Data analyses often yield more interesting observation when variables are examined together.
In this task, you are required to find out if education can be used to predict the occupation of an individual.
As this module is not about machine learning or data mining, you are only required to manually examine the data based on the distribution in these two attributes.

Hint: For this, you need to first create a reasonable ordinal rank for the values in education and occupation, e.g. one may say Adm-clerical ranks lower than Exec-managerial, Doctorate is higher than Prof-school
This will be up to you to justify.
Once this is completed, present the histogram or frequency distribution of these two variables.

What can you find out from their shapes? Do they look similar or dissimilar?

    The shapes of the frequency distributions look weakly correlated.

In [15]:
#create education rank and occupation dictionaries using educated estimations for the rankings
edu_rank = {' Bachelors':13,' HS-grad':9, ' 11th':7, ' Masters':15, ' 9th':5, ' Some-college':12,
 ' Assoc-acdm':11, ' Assoc-voc':10, ' 7th-8th':4, ' Doctorate':16, ' Prof-school':14,
 ' 5th-6th':3, ' 10th':6, ' 1st-4th':2, ' Preschool':1, ' 12th':8}
 
occ_rank = {' Adm-clerical':13, ' Exec-managerial':14, ' Handlers-cleaners':3, ' Prof-specialty':15,
 ' Other-service':7, ' Sales':8, ' Craft-repair':4, ' Transport-moving':6,
 ' Farming-fishing':5, ' Machine-op-inspct':11, ' Tech-support':12, ' ?':1,
 ' Protective-serv':9, ' Armed-Forces':10, ' Priv-house-serv':2}

#create a new version of adult_data incorporating the newly created ranking dictionaries    
adult_data_v2 = adult_data.replace(edu_rank).replace(occ_rank)

#create histograms based on the education and occupation columns derived from the new
#version of adult_data
hist_edu = adult_data_v2.hist(column='education')
hist_occ = adult_data_v2.hist(column='occupation')

print(hist_edu)
print(hist_occ)

<IPython.core.display.Javascript object>

<IPython.core.display.Javascript object>

[[<matplotlib.axes._subplots.AxesSubplot object at 0x000001CC6A10BB48>]]
[[<matplotlib.axes._subplots.AxesSubplot object at 0x000001CC6A251808>]]


__Task 5:__ 

Similar to __Task 4__, find out if the variable education-num is indicative of the education variable.
i.e. We want to know if the number of year in education is consistent with the education qualification attained.

In [16]:
 edu_rank = {' Bachelors':13,' HS-grad':9, ' 11th':7, ' Masters':15, ' 9th':5, ' Some-college':12,
 ' Assoc-acdm':11, ' Assoc-voc':10, ' 7th-8th':4, ' Doctorate':16, ' Prof-school':14,
 ' 5th-6th':3, ' 10th':6, ' 1st-4th':2, ' Preschool':1, ' 12th':8}

#create a new version of adult_data incorporating just the edu_rank dictionary 
adult_data_v3 = adult_data.replace(edu_rank)
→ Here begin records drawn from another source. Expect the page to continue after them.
-- ==== Sys2Proof/Laws/State.lean ====
section
/-! SUPPORT. What each named update of the state or of a voice does to each field: one lemma per field per update, so that
no later proof unfolds an update. -/

namespace Sys2Proof.Machine

open Sys2Proof.Config

/-! ## State.setVoice -/

@[simp] theorem State.setVoice_voices (s : State) (v : Fin voiceCount) (x : Voice) : (s.setVoice v x).voices = s.voices.set v.val x v.isLt := rfl
@[simp] theorem State.setVoice_mvolL (s : State) (v : Fin voiceCount) (x : Voice) : (s.setVoice v x).mvolL = s.mvolL := rfl
@[simp] theorem State.setVoice_mvolR (s : State) (v : Fin voiceCount) (x : Voice) : (s.setVoice v x).mvolR = s.mvolR := rfl
@[simp] theorem State.setVoice_rvolL (s : State) (v : Fin voiceCount) (x : Voice) : (s.setVoice v x).rvolL = s.rvolL := rfl
@[simp] theorem State.setVoice_rvolR (s : State) (v : Fin voiceCount) (x : Voice) : (s.setVoice v x).rvolR = s.rvolR := rfl
@[simp] theorem State.setVoice_kon (s : State) (v : Fin voiceCount) (x : Voice) : (s.setVoice v x).kon = s.kon := rfl
@[simp] theorem State.setVoice_koff (s : State) (v : Fin voiceCount) (x : Voice) : (s.setVoice v x).koff = s.koff := rfl
@[simp] theorem State.setVoice_chrvb (s : State) (v : Fin voiceCount) (x : Voice) : (s.setVoice v x).chrvb = s.chrvb := rfl
@[simp] theorem State.setVoice_irqa (s : State) (v : Fin voiceCount) (x : Voice) : (s.setVoice v x).irqa = s.irqa := rfl
@[simp] theorem State.setVoice_stga (s : State) (v : Fin voiceCount) (x : Voice) : (s.setVoice v x).stga = s.stga := rfl
@[simp] theorem State.setVoice_ctrl (s : State) (v : Fin voiceCount) (x : Voice) : (s.setVoice v x).ctrl = s.ctrl := rfl
@[simp] theorem State.setVoice_xfer (s : State) (v : Fin voiceCount) (x : Voice) : (s.setVoice v x).xfer = s.xfer := rfl
@[simp] theorem State.setVoice_stat (s : State) (v : Fin voiceCount) (x : Voice) : (s.setVoice v x).stat = s.stat := rfl
@[simp] theorem State.setVoice_cdvolL (s : State) (v : Fin voiceCount) (x : Voice) : (s.setVoice v x).cdvolL = s.cdvolL := rfl
@[simp] theorem State.setVoice_cdvolR (s : State) (v : Fin voiceCount) (x : Voice) : (s.setVoice v x).cdvolR = s.cdvolR := rfl
@[simp] theorem State.setVoice_extvolL (s : State) (v : Fin voiceCount) (x : Voice) : (s.setVoice v x).extvolL = s.extvolL := rfl
@[simp] theorem State.setVoice_extvolR (s : State) (v : Fin voiceCount) (x : Voice) : (s.setVoice v x).extvolR = s.extvolR := rfl
@[simp] theorem State.setVoice_scur (s : State) (v : Fin voiceCount) (x : Voice) : (s.setVoice v x).scur = s.scur := rfl
@[simp] theorem State.setVoice_mem (s : State) (v : Fin voiceCount) (x : Voice) : (s.setVoice v x).mem = s.mem := rfl
@[simp] theorem State.setVoice_out (s : State) (v : Fin voiceCount) (x : Voice) : (s.setVoice v x).out = s.out := rfl
@[simp] theorem State.setVoice_wp (s : State) (v : Fin voiceCount) (x : Voice) : (s.setVoice v x).wp = s.wp := rfl
@[simp] theorem State.setVoice_ready (s : State) (v : Fin voiceCount) (x : Voice) : (s.setVoice v x).ready = s.ready := rfl
@[simp] theorem State.setVoice_rdata (s : State) (v : Fin voiceCount) (x : Voice) : (s.setVoice v x).rdata = s.rdata := rfl
@[simp] theorem State.setVoice_pending (s : State) (v : Fin voiceCount) (x : Voice) : (s.setVoice v x).pending = s.pending := rfl

/-! ## State.answer -/

@[simp] theorem State.answer_voices (s : State) (b : Byte) : (s.answer b).voices = s.voices := rfl
@[simp] theorem State.answer_mvolL (s : State) (b : Byte) : (s.answer b).mvolL = s.mvolL := rfl
@[simp] theorem State.answer_mvolR (s : State) (b : Byte) : (s.answer b).mvolR = s.mvolR := rfl
@[simp] theorem State.answer_rvolL (s : State) (b : Byte) : (s.answer b).rvolL = s.rvolL := rfl
@[simp] theorem State.answer_rvolR (s : State) (b : Byte) : (s.answer b).rvolR = s.rvolR := rfl
@[simp] theorem State.answer_kon (s : State) (b : Byte) : (s.answer b).kon = s.kon := rfl
@[simp] theorem State.answer_koff (s : State) (b : Byte) : (s.answer b).koff = s.koff := rfl
@[simp] theorem State.answer_chrvb (s : State) (b : Byte) : (s.answer b).chrvb = s.chrvb := rfl
@[simp] theorem State.answer_irqa (s : State) (b : Byte) : (s.answer b).irqa = s.irqa := rfl
@[simp] theorem State.answer_stga (s : State) (b : Byte) : (s.answer b).stga = s.stga := rfl
@[simp] theorem State.answer_ctrl (s : State) (b : Byte) : (s.answer b).ctrl = s.ctrl := rfl
@[simp] theorem State.answer_xfer (s : State) (b : Byte) : (s.answer b).xfer = s.xfer := rfl
@[simp] theorem State.answer_stat (s : State) (b : Byte) : (s.answer b).stat = s.stat := rfl
@[simp] theorem State.answer_cdvolL (s : State) (b : Byte) : (s.answer b).cdvolL = s.cdvolL := rfl
@[simp] theorem State.answer_cdvolR (s : State) (b : Byte) : (s.answer b).cdvolR = s.cdvolR := rfl
@[simp] theorem State.answer_extvolL (s : State) (b : Byte) : (s.answer b).extvolL = s.extvolL := rfl
@[simp] theorem State.answer_extvolR (s : State) (b : Byte) : (s.answer b).extvolR = s.extvolR := rfl
@[simp] theorem State.answer_scur (s : State) (b : Byte) : (s.answer b).scur = s.scur := rfl
@[simp] theorem State.answer_mem (s : State) (b : Byte) : (s.answer b).mem = s.mem := rfl
@[simp] theorem State.answer_out (s : State) (b : Byte) : (s.answer b).out = s.out := rfl
@[simp] theorem State.answer_wp (s : State) (b : Byte) : (s.answer b).wp = s.wp := rfl
@[simp] theorem State.answer_ready (s : State) (b : Byte) : (s.answer b).ready = s.ready := rfl
@[simp] theorem State.answer_rdata (s : State) (b : Byte) : (s.answer b).rdata = some b := rfl
@[simp] theorem State.answer_pending (s : State) (b : Byte) : (s.answer b).pending = s.pending := rfl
#create histograms based on the education-num and the education column derived
#from the new version of adult_data
hist_edu = adult_data_v3.hist(column='education')
hist_edunum = adult_data_v3.hist(column='education-num')

<IPython.core.display.Javascript object>

<IPython.core.display.Javascript object>

__Task 6:__

Complete the following python script to manually construct a histogram for the age column. Your starting point is the manual histogram example.

The requirements for this histogram is the followings:
- The histogram must consist of 8 bins for <18, 18-24, 25-35, 36-45, 46-55, 56-65, 66-75 and 75>
- The resulting histogram should be stored as a dictionary with the keys indicating the age ranges and value for the frequency counts

N.B. You are not required to plot the histogram but you need to make sure the frequency in each bin is correctly counted.

In [17]:
import matplotlib.pyplot as plt
#manual histogram
#it is possible to construct a histogram from the FD of a column
#first: get the frequency distribution of a column
fd_age = pd.value_counts(adult_data.age)

#second: then sort the FD in ascending order based on the value, note the ages is actually the indices
fd_age = fd_age.sort_index()
print(fd_age)

#Final step: Consolidate the FD into a number of designated bins. More often, the number of bins is much fewer
#than the number unique values. See Task 6

#define the bins as per the task statement
custom_bins = [0, 18, 25, 35, 45, 55, 65, 75, 90]
#use the pandas.DataFrame.hist() method to create a histogram with the specified bins
hist_age = adult_data.hist(column='age', bins=custom_bins)

17     595
18     862
19    1053
20    1113
21    1096
      ... 
86       1
87       3
88       6
89       2
90      55
Name: age, Length: 74, dtype: int64


<IPython.core.display.Javascript object>